Tesla was an engineer so obviously he wouldn't really be an inspiration to most theoretical physicist. But his electric motor ohh my God it's the cradle of modern mechanical engineering.
Perfectly balanced. As all things should be.
the best format
for me btw s-Tier is definitely Hamilton for the Hamilton principle, it gives just such an essential connection between maths and phsics in my opinion and Einstein of corse, no words needed.
That’s a pretty nice bell curve lol
I clicked on this only because, I was curious in what place have you put Feynman. Wasn't disappointed.
Top physicists!
1. Albert Einstein...
2. .....
3. .....
.
.
n. Andrew Dotson
I would have included 1) De Broglie and along with 2) Newton, 3) Boltzmann, 4) Einstein, 5) Bohr, 6) Schrödinger and 7) Plank they would be in S tier for me. Their profound insight that they shared with humanity has changed my life more than anything. Can you imagine living in a world where they have never existed or didn't make any contributions to science? What a sad world that would be.
Feynmann made me love physics, education, teaching and learning.
Those Seven made me love the universe.
I dont understand why S is before A. Is S the secret 0th letter of the alphabet, and why so arbitrarily? But S is the 19th letter of the alphabet. So, since 0 and 19 are equivalent, is the alphabet really a circle mod 19? So that means A is equivalent to T, B to U, C to V, etc. But why this? Why did we make equivalent letters for A through G (T through Z), and then stop? What if I want to find the equivalent of L, or some shit? So is Z not really the end of the alphabet?! What the shit is this madness??!!?!? Thanks for nothing, Earth.
S for super.

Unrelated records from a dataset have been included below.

-- ==== Sys2Proof/Machine/Ties.lean ====
section
/-! DEFINITION. The order of what happens in one moment: the commands that a rule orders against others of the same AT tick or Vat cycle,
whichever of them stands first in the queue (R60, R80, R115, R120, R157, R194, R228, R302, R338, R346, R349, R355, R377, R395, R418). -/

namespace Sys2Proof.Machine

/-- The device after an outcome. -/
def Outcome.devOr (o : Host.Outcome State Fault Refusal) (d : Dev) : Dev :=
  match o with
  | .next t => t.dev
  | _ => d

/-- What a command that a rule orders against others does to the device by itself. -/
def State.alone (s : State) (c : Instr) : Dev :=
  match c with
  | .tripForce c => Outcome.devOr (aloneTripForce c s) s.dev
  | .chainTrip c causes => Outcome.devOr (aloneChainTrip c causes s) s.dev
  | .synFreqWrite m freq => Outcome.devOr (aloneSynFreqWrite m freq s) s.dev
  | .shadowSwap => Outcome.devOr (aloneShadowSwap s) s.dev
  | .uhfTargetWrite c target => Outcome.devOr (aloneUhfTargetWrite c target s) s.dev
  | .takeGo chain => Outcome.devOr (aloneTakeGo chain s) s.dev
  | .plannedSwitch => Outcome.devOr (alonePlannedSwitch s) s.dev
  | .releaseSwitch => Outcome.devOr (aloneReleaseSwitch s) s.dev
  | .rguLimitEnd fe => Outcome.devOr (aloneRguLimitEnd fe s) s.dev
  | .overpower fe fwd => Outcome.devOr (aloneOverpower fe fwd s) s.dev
  | .rguDesync => Outcome.devOr (aloneRguDesync s) s.dev
  | .hfrTargetWrite target => Outcome.devOr (aloneHfrTargetWrite target s) s.dev
  | .hfrForce => Outcome.devOr (aloneHfrForce s) s.dev
  | .hfrTrip causes => Outcome.devOr (aloneHfrTrip causes s) s.dev
  | .actTargetWrite target => Outcome.devOr (aloneActTargetWrite target s) s.dev
  | .actForce => Outcome.devOr (aloneActForce s) s.dev
  | .actTrip causes => Outcome.devOr (aloneActTrip causes s) s.dev
  | .stop v => Outcome.devOr (aloneStop v s) s.dev
  | .vatGstop mask => Outcome.devOr (aloneVatGstop mask s) s.dev
  | .trailsDelivery id => Outcome.devOr (aloneTrailsDelivery id s) s.dev
  | .resume v => Outcome.devOr (aloneResume v s) s.dev
  | .rangerDebugResume => Outcome.devOr (aloneRangerDebugResume s) s.dev
  | .tdone v ra => Outcome.devOr (aloneTdone v ra s) s.dev
  | .tfail v ra rb => Outcome.devOr (aloneTfail v ra rb s) s.dev
  | .txnFree h => Outcome.devOr (aloneTxnFree h s) s.dev
  | .topen v rd ra rb queue ext => Outcome.devOr (aloneTopen v rd ra rb queue ext s) s.dev
  | .matchReady k => Outcome.devOr (aloneMatchReady k s) s.dev
  | .pcalArm value => Outcome.devOr (alonePcalArm value s) s.dev
  | .speLinkLoss n => Outcome.devOr (aloneSpeLinkLoss n s) s.dev
  | .ringSrcChange n src => Outcome.devOr (aloneRingSrcChange n src s) s.dev
  | .ringCmpArm n k lo => Outcome.devOr (aloneRingCmpArm n k lo s) s.dev
  | .ringSourceTick n => Outcome.devOr (aloneRingSourceTick n s) s.dev
  | .ringCapRead n j => Outcome.devOr (aloneRingCapRead n j s) s.dev
  | .qmxPush q word => Outcome.devOr (aloneQmxPush q word s) s.dev
  | .flush q => Outcome.devOr (aloneFlush q s) s.dev
  | .qpush v ra rb w queue => Outcome.devOr (aloneQpush v ra rb w queue s) s.dev
  | .qpop v rd ra w queue => Outcome.devOr (aloneQpop v rd ra w queue s) s.dev
  | .pointOfNoReturn => Outcome.devOr (alonePointOfNoReturn s) s.dev
  | .trngHealthFail => Outcome.devOr (aloneTrngHealthFail s) s.dev
  | .lsnDecision p o => Outcome.devOr (aloneLsnDecision p o s) s.dev
  | .portWrite c port => Outcome.devOr (alonePortWrite c port s) s.dev
  | .clr v imm => Outcome.devOr (aloneClr v imm s) s.dev
  | .vatTimeout v => Outcome.devOr (aloneVatTimeout v s) s.dev
  | .txnAbort h => Outcome.devOr (aloneTxnAbort h s) s.dev
  | .txnPoolWrite value => Outcome.devOr (aloneTxnPoolWrite value s) s.dev
  | .lput v rd ra rb off => Outcome.devOr (aloneLput v rd ra rb off s) s.dev
  | .matchStart k => Outcome.devOr (aloneMatchStart k s) s.dev
  | .speFrameRx n f => Outcome.devOr (aloneSpeFrameRx n f s) s.dev
  | .ringCapture n j => Outcome.devOr (aloneRingCapture n j s) s.dev
  | .rewind q => Outcome.devOr (aloneRewind q s) s.dev
  | .ptrMismatch q => Outcome.devOr (alonePtrMismatch q s) s.dev
  | .pwrCancel => Outcome.devOr (alonePwrCancel s) s.dev
  | .wake sources detail => Outcome.devOr (aloneWake sources detail s) s.dev
  | .wakenPin => Outcome.devOr (aloneWakenPin s) s.dev
  | .wakeTimer => Outcome.devOr (aloneWakeTimer s) s.dev
  | .hwcmpWake => Outcome.devOr (aloneHwcmpWake s) s.dev
  | .snsTrngRead => Outcome.devOr (aloneSnsTrngRead s) s.dev
  | _ => s.dev

/-! ### Which comes first -/

/-- The place of a command in the table "Same-tick precedence" (R60), but for the launch; 0 where it has none. -/
def chainRank : Instr → Nat
  | .tripForce _ => 1
  | .chainTrip _ _ => 1
  | .synFreqWrite _ _ => 2
  | .shadowSwap => 3
  | .uhfTargetWrite _ _ => 4
  | .portWrite _ _ => 5
  | _ => 0

/-- Commands that may be the CUT cause of a window of a UHF chain (R80). -/
def uhfCut : Instr → Bool
  | .tripForce _ => true
  | .chainTrip _ _ => true
  | .uhfTargetWrite _ _ => true
  | .takeGo _ => true
  | .plannedSwitch => true
  | .releaseSwitch => true
  | .rguLimitEnd _ => true
  | .overpower _ _ => true
  | .rguDesync => true
  | _ => false

/-- Commands that may be the CUT cause of a window of the HF port (R281). -/
def hfrCut : Instr → Bool
  | .hfrTargetWrite _ => true
  | .hfrForce => true
  | .hfrTrip _ => true
  | _ => false

/-- Commands that may be the CUT cause of a window of the ACT port (R296, R302). -/
def actCut : Instr → Bool
  | .actTargetWrite _ => true
  | .actForce => true
  | .actTrip _ => true
  | _ => false

/-- A cause of a CUT comes before the decision on its window; an ARM of a phase measurement too (R80, R228, R302). -/
def beforeDecision (c : Instr) : RxPort → Bool
  | .uhf _ => uhfCut c || (c matches .pcalArm _)
  | .hfr => hfrCut c
  | .act => actCut c

/-- Command `c` comes before `x` where both fall in one AT tick. -/
def firstInTick (c x : Instr) : Bool :=
  match x with
  | .lsnDecision p _ => beforeDecision c p
  | .lput _ _ _ _ _ => (c matches .matchReady _)
  | .matchStart k => c == .matchReady k
  | .speFrameRx n _ => c == .speLinkLoss n
  | .ringSourceTick n =>
    match c with
    | .ringSrcChange m _ => m == n
    | .ringCmpArm m _ _ => m == n
    | .resume _ => true
    | .rangerDebugResume => true
    | _ => false
  | .ringCapture n j => c == .ringSourceTick n || c == .ringCapRead n j
  | .trailsDelivery id =>
    match c with
    | .ringSourceTick n => id.val == 0x60 + 2 * n.val || id.val == 0x61 + 2 * n.val
    | .ringCapRead n j => id.val == 0x60 + 2 * n.val + j.val
    | _ => false
  | .snsTrngRead => c == .trngHealthFail
  | .pwrCancel => c == .pointOfNoReturn
  | .wake _ _ => c == .pointOfNoReturn
  | .wakenPin => c == .pointOfNoReturn
  | .wakeTimer => c == .pointOfNoReturn
  | .hwcmpWake => c == .pointOfNoReturn
  | _ => decide (0 < chainRank c) && decide (chainRank c < chainRank x)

SS is for super super, SSS is for super super super etc.
Ed witten with a h index of 192: "Am I a joke to you?"
Others: " We can't prove it experimentally."

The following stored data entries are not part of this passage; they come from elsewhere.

-- ==== Sys2Proof/WellFormed.lean ====
section
/-! DEFINITION. Which commands are well formed: the ranges of operands that their types do not already give. The meanings are
total, so a command that is not well formed has a meaning too; it is one that no bus, air or link can bring. -/

namespace Sys2Proof

/-- A value fits the bytes of an access (R6). -/
def fitsWidth (w : Width) (value : BitVec 64) : Bool :=
  match w with
  | .b1 => decide (value.toNat < 256)
  | .b2 => decide (value.toNat < 65536)
  | .b4 => decide (value.toNat < 4294967296)
  | .b8 => true

/-- A bus write carries no more bits than its width. -/
def Instr.widthOk : Instr → Bool
  | .registerWrite _ w _ value => fitsWidth w value
  | _ => true

/-- Start-up has steps 1 to 13 (R424). -/
def Instr.stepOk : Instr → Bool
  | .startupStepEnd k _ => decide (1 ≤ k.val)
  | _ => true

/-- The rails are 0 to 8 (table "Supply rails"). -/
def Instr.railOk : Instr → Bool
  | .brownOut rail => decide (rail.toNat ≤ 8)
  | _ => true

/-- The consumers are 0x00 to 0x7B (table "Consumers"). -/
def Instr.consumerOk : Instr → Bool
  | .trailsDelivery id => decide (id.val < 0x7C)
  | .mclr id => decide (id.val < 0x7C)
  | _ => true

/-- A write transaction of the SPI target carries a word (R435). -/
def Instr.spiOk : Instr → Bool
  | .spiWrite _ words => !words.isEmpty
  | _ => true

/-- An IEEE 802.15.4 frame has at most 127 bytes (R306). -/
def Instr.frameOk : Instr → Bool
  | .mshFrameRx f => decide (f.len ≤ 127)
  | _ => true

/-- A correlation is normalised: at most 256 (R70). -/
def Instr.corrOk : Instr → Bool
  | .preambleValidated _ o => o.hyps.all (fun h => decide (h.corr ≤ 256))
  | _ => true

/-- An illegal word's opcode is none of those R99 and R127 assign: 0x00, 0x16, 0x17, 0x1C to 0x1F, 0x29 to 0x2B, 0x2F, 0x34 to
0x37, 0x3B to 0x3F. -/
def Instr.illegalOk : Instr → Bool
  | .illegal _ word =>
    [0x00, 0x16, 0x17, 0x1C, 0x1D, 0x1E, 0x1F, 0x29, 0x2A, 0x2B, 0x2F, 0x34, 0x35, 0x36, 0x37, 0x3B, 0x3C, 0x3D, 0x3E,
      0x3F].contains (word.toNat / 2 ^ 26)
  | _ => true

/-- A command is well formed. -/
def Instr.wellFormed (i : Instr) : Bool :=
  i.widthOk && i.stepOk && i.railOk && i.consumerOk && i.spiOk && i.frameOk && i.corrOk && i.illegalOk

end Sys2Proof
end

Papa Dotson still looks sexy even without the beard. ❤️
Missing Physicist (Chemist) - Josiah Willard Gibbs - wrote the foundation of Statistical Mechanics, Free Energy & thermodynamics, Vector Algebra (which gives us the Maxwell Equations as we know them), supported the slaves from the ship Amistad.
You didn't include Heisenberg... I'm sad... And angry
The nazi guy????
Newton?
I really likes your laptop, Which model?
Neumann? that guy had brain superpowers. or he was rather a mathematician
He should be next to Lagrange and Noether in honorary mathematician S tier.
I’m extremely triggered by Lagrange not being S tier and Maxwell not being A.